-- ==== Sys2Proof/Machine/Flags.lean ====
section
/-!
DEFINITION. The sticky flags of FFLAGS (01:R18, 06:R117) and the mode and the random word of a rounding (06:R111, R115).
-/

namespace Sys2Proof.Machine

/-- The six flags, by the bits of R18. -/
abbrev Flags := BitVec 6

def Flags.nv : Flags := 1
def Flags.dz : Flags := 2
def Flags.overflow : Flags := 4
def Flags.underflow : Flags := 8
def Flags.nx : Flags := 16
def Flags.sat : Flags := 32

/-- A flag when a condition holds. -/
def Flags.when_ (b : Bool) (f : Flags) : Flags := if b then f else 0

/-- OR flags into FFLAGS: they are sticky (R18). -/
def orFlags (f : Flags) : Op Unit := modCsr fun c => { c with fflags := c.fflags ||| f.setWidth 64 }

/-- The rounding modes of FRM (R16, R111). -/
inductive Mode where
  | rne | rtz | rdn | rup | rna | sr
  deriving DecidableEq, Repr

def Mode.ofCode : Nat → Mode
  | 1 => .rtz
  | 2 => .rdn
  | 3 => .rup
  | 4 => .rna
  | 5 => .sr
  | _ => .rne

/-- A rounding: its mode and, for SR, its 32-bit random word. -/
structure Rnd where
  mode : Mode
  r : Nat := 0
  deriving DecidableEq, Repr

/-- The random word of a counter value (R115). -/
def randomWord (seed counter : Word) : Nat :=
  let z := counter ^^^ seed
  let z := (z ^^^ (z >>> 29)) * 0x8F3B4C1D9E27A565
  let z := (z ^^^ (z >>> 32)) * 0xE17A2D9463B50C8B
  let z := z ^^^ (z >>> 29)
  z.toNat % 2 ^ 32

/-- The mode of an instruction's rounding field: FRM, or the override FL[2:0] (R122). -/
def Csrs.modeOf (c : Csrs) (fl : Nat) : Mode := Mode.ofCode (if fl = 0 then c.frm.toNat % 8 else fl % 8)

/-- The rounding of a result whose SR counter is SRBASE + e (R115, R122). -/
def Csrs.rnd (c : Csrs) (mode : Mode) (e : Nat) : Rnd :=
  { mode, r := if mode = .sr then randomWord c.srseed (c.srbase + word e) else 0 }

end Sys2Proof.Machine
end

REQUIREMENT: Looking at the material above, state the number of lines that contain the word "Machine". Give nothing but that number.

YOUR RESPONSE: 3